In order to reduce the IO penalty when working with larger amounts of data retrieved from dblink, increase work_mem/temp_buffers.
The connection can also be declared directly in the dblink function, but if there are more databases involved, your SQL-s may become a bit cumbersome.

Pros include flexibility in connecting to X number of Postgres DBs and the simplest setup possible.
Cons: SQLs may become ugly for multiple joins, larger datasets may experience performance issues, and only basic transaction support

The Postgres foreign-data wrapper

The Postgres foreign-data wrapper (postgres_fdw extension, available in “contrib”) has been around since version 9.3 and is an improvement over dblink. It is well suited for more permanent data crunching, and with the addition of “foreign table inheritance” in version 9.6, one could even build complex sharding/scaling architectures on top of it. What you essentially get is a permanent “symlink / synonym” to a table or view on another database, with the advantage that the local Postgres database (where the user is connected) already has the column details on the table, especially size and data distribution statistics, so it can create better execution plans. True, the plans weren’t always the best in older versions of Postgres, but the 9.6 version recently received a lot of attention in that regard. NB! The FDW also supports transactions and writing/changing data!
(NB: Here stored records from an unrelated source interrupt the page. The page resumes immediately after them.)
-- ==== Sys2Proof/Config.lean ====
section
/-! DEFINITION. The parameters of the machine (00_scope.md R4), each under a name of its own; Word.lean makes a type
of each width. The nine opcode values are a record of type `Config.Opcodes`; the assignment this machine runs
with is `opcodes` in Decode.lean, beside the check of 30_encoding.md R61 on any assignment. IMAGE is the argument of
`Machine.boot` and FUEL that of `Host.Core.run`. There is no free value: the machine leaves nothing open (40_cycle.md R70). -/

namespace Sys2Proof.Config

/-- CELLW: the width of a memory cell (10_state.md R20). -/
@[simp] abbrev cellW : Nat := 8

/-- ALEN: the width of a memory address (20_memory.md R30). UNVERIFIED (the spec's D4), log 5. -/
@[simp] abbrev alen : Nat := 8

/-- XLEN: the width of a general register (10_state.md R10). UNVERIFIED (the spec's D1), log 4. -/
@[simp] abbrev xlen : Nat := 8

/-- PCW: the width of the program counter (10_state.md R13). UNVERIFIED (the spec's D2), log 5. -/
@[simp] abbrev pcw : Nat := 8

/-- MEMSIZE: the number of memory cells (10_state.md R20). -/
abbrev memSize : Nat := 256

/-- NREGS: the number of general registers (10_state.md R10). -/
abbrev nregs : Nat := 8

/-- SP: the index of the stack pointer register (10_state.md R11). -/
abbrev sp : Fin nregs := 7

/-- SP_INIT: the reset value of register 7 (10_state.md R11). -/
def spInit : BitVec xlen := 0xF4

/-- PC_INIT: the reset value of the program counter (10_state.md R13). -/
def pcInit : BitVec pcw := 0

/-- LOAD_BASE: where the host puts the first program byte (70_reset_and_hazards.md R162). -/
def loadBase : BitVec alen := 0

/-- What every memory cell holds at reset (10_state.md R20, R25); what an unlisted address reads as. -/
def cellReset : BitVec cellW := 0

/-- REG_INDEX_POLICY: what a register operand byte of 8 or more does. The spec specifies the value `fault` only
(93_implementation_defined.md U3: the value `mask` should not be implemented): DESIGN CHOICE, log 19. -/
inductive RegIndexPolicy where
  | fault
deriving DecidableEq, Repr

/-- REG_INDEX_POLICY of this machine (30_encoding.md R57). -/
def regIndexPolicy : RegIndexPolicy := .fault

/-- WRAP_POLICY: what an address computation that leaves [0, 256) does. The rules of the spec are written for `wrap`
only (00_scope.md R4), and so is the model: DESIGN CHOICE, log 19. -/
inductive WrapPolicy where
  | wrap
deriving DecidableEq, Repr

/-- WRAP_POLICY of this machine (20_memory.md R33). -/
def wrapPolicy : WrapPolicy := .wrap

/-- The nine opcode byte values OPC_*, parameters of the machine (00_scope.md R4). -/
structure Opcodes where
  hlt  : BitVec cellW
  prn  : BitVec cellW
  ldi  : BitVec cellW
  add  : BitVec cellW
  mul  : BitVec cellW
  push : BitVec cellW
  pop  : BitVec cellW
  call : BitVec cellW
  ret  : BitVec cellW
deriving DecidableEq, Repr

end Sys2Proof.Config
end

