/-! ### a pushed byte read back -/

/-- POP r with the stack pointer and the byte that PUSH r left restores `x[7]` and `x[r]`, for `r = 7` too
(43_stack.md R113). -/
theorem pop_restores {s u : State} {r : RegIx} (hsp : u.sp = s.sp - 1)
    (htop : u.readTop = if r = 7 then s.sp - 1 else s.reg r) :
    (u.setReg r u.readTop).incSp.reg r = s.reg r ∧ (u.setReg r u.readTop).incSp.sp = s.sp := by
  by_cases h7 : r = 7
  · subst h7
    have hpop : (u.setReg 7 u.readTop).incSp.sp = s.sp := by rw [pop_sp, htop, if_pos rfl, word_sub_add_cancel]
    exact ⟨hpop, hpop⟩
  · obtain ⟨hreg, hinc⟩ := pop_of_ne u h7
    rw [hreg, hinc, htop, if_neg h7, hsp, word_sub_add_cancel]
    exact ⟨rfl, rfl⟩

/-- With the other registers left alone in between, POP r restores them all. -/
theorem regsExcept_pop_restores {s u : State} {r : RegIx} (hregs : RegsExcept [7] s u) (hsp : u.sp = s.sp - 1)
    (htop : u.readTop = if r = 7 then s.sp - 1 else s.reg r) : RegsExcept [] s (u.setReg r u.readTop).incSp := by
  obtain ⟨hreg, hsp'⟩ := pop_restores hsp htop
  intro q _
  by_cases hr : q = r
  · rw [hr, hreg]
  · by_cases h7 : q = 7
    · rw [h7]; exact hsp'
    · rw [regsExcept_pop u r q (by simp [hr, h7]), hregs q (by simp [h7])]

/-- Settles O23: the pushed byte stands where the POP loads from, whether the POP is the next instruction, which the
push did not overwrite, or one reached later. -/
theorem pushThenPopRestores : Obligations.PushThenPopRestores := by
  intro s r hwf hs hcmd hopA
  have hpush := step_push hs hcmd hopA
  set t := (s.decSp.writeTop (s.decSp.reg r)).setPc (s.pc + 2)
  have hsp : t.sp = s.sp - 1 := s.decSp_sp
  have htop : t.memRead (s.sp - 1) = if r = 7 then s.sp - 1 else s.reg r := memRead_push hwf r
  have hmem : MemExcept (s.sp - 1) s t := memExcept_decSp_writeTop hwf _
  constructor
  · intro hpop hpopA hne hneA
    have hcmd' : (fetch t).cmd = 0x46 := (hmem _ hne.symm).trans hpop
    have hopA' : (fetch t).opA = regByte r := by
      have haddr : t.pc + 1 = s.pc + 3 := word_add_add s.pc 2 1
      rw [fetch, addrAdd_eq, haddr, hmem _ hneA.symm, hpopA]
    exact ⟨t, _, hpush, step_pop hs hcmd' hopA', word_add_add s.pc 2 2,
      regsExcept_pop_restores (regsExcept_decSp s) hsp (hsp ▸ htop), hmem, htop, ⟨rfl, rfl, rfl⟩, rfl⟩
  · refine ⟨t, hpush, fun u hu hpop hpopA husp hutop => ?_⟩
    have hutop' : u.readTop = if r = 7 then s.sp - 1 else s.reg r := by
      rw [State.readTop, husp, hutop, hsp, htop]
    exact ⟨_, step_pop hu hpop hpopA, pop_restores (husp.trans hsp) hutop'⟩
Overview of the setup procedures:

Install the add-on.
Establish a foreign server
Create a user mapping so that different users can access the remote tables and perform different operations.
Create foreign tables by manually defining columns or by automatically importing entire tables or schemas (9.5+)
Perform some SQL.

Benefits include performance, allowing data modifications, and full transaction support.
Cons: The setup and user management process requires quite a few steps.

Presto

Presto is an open source, distributed SQL query engine that is not really Postgres-centric but rather DB-agnostic. It is designed to connect the widest range of “bigdata” datasources via SQL. It was designed by Facebook to handle Terabytes of data for analytical workloads, so it should handle your data amounts efficiently. Although it isn’t the most lightweight approach because it is essentially a Java-based query parser/coordinator/worker framework, it is still worth a shot even for smaller amounts of data. It assumes nodes with lots of RAM for larger amounts of data!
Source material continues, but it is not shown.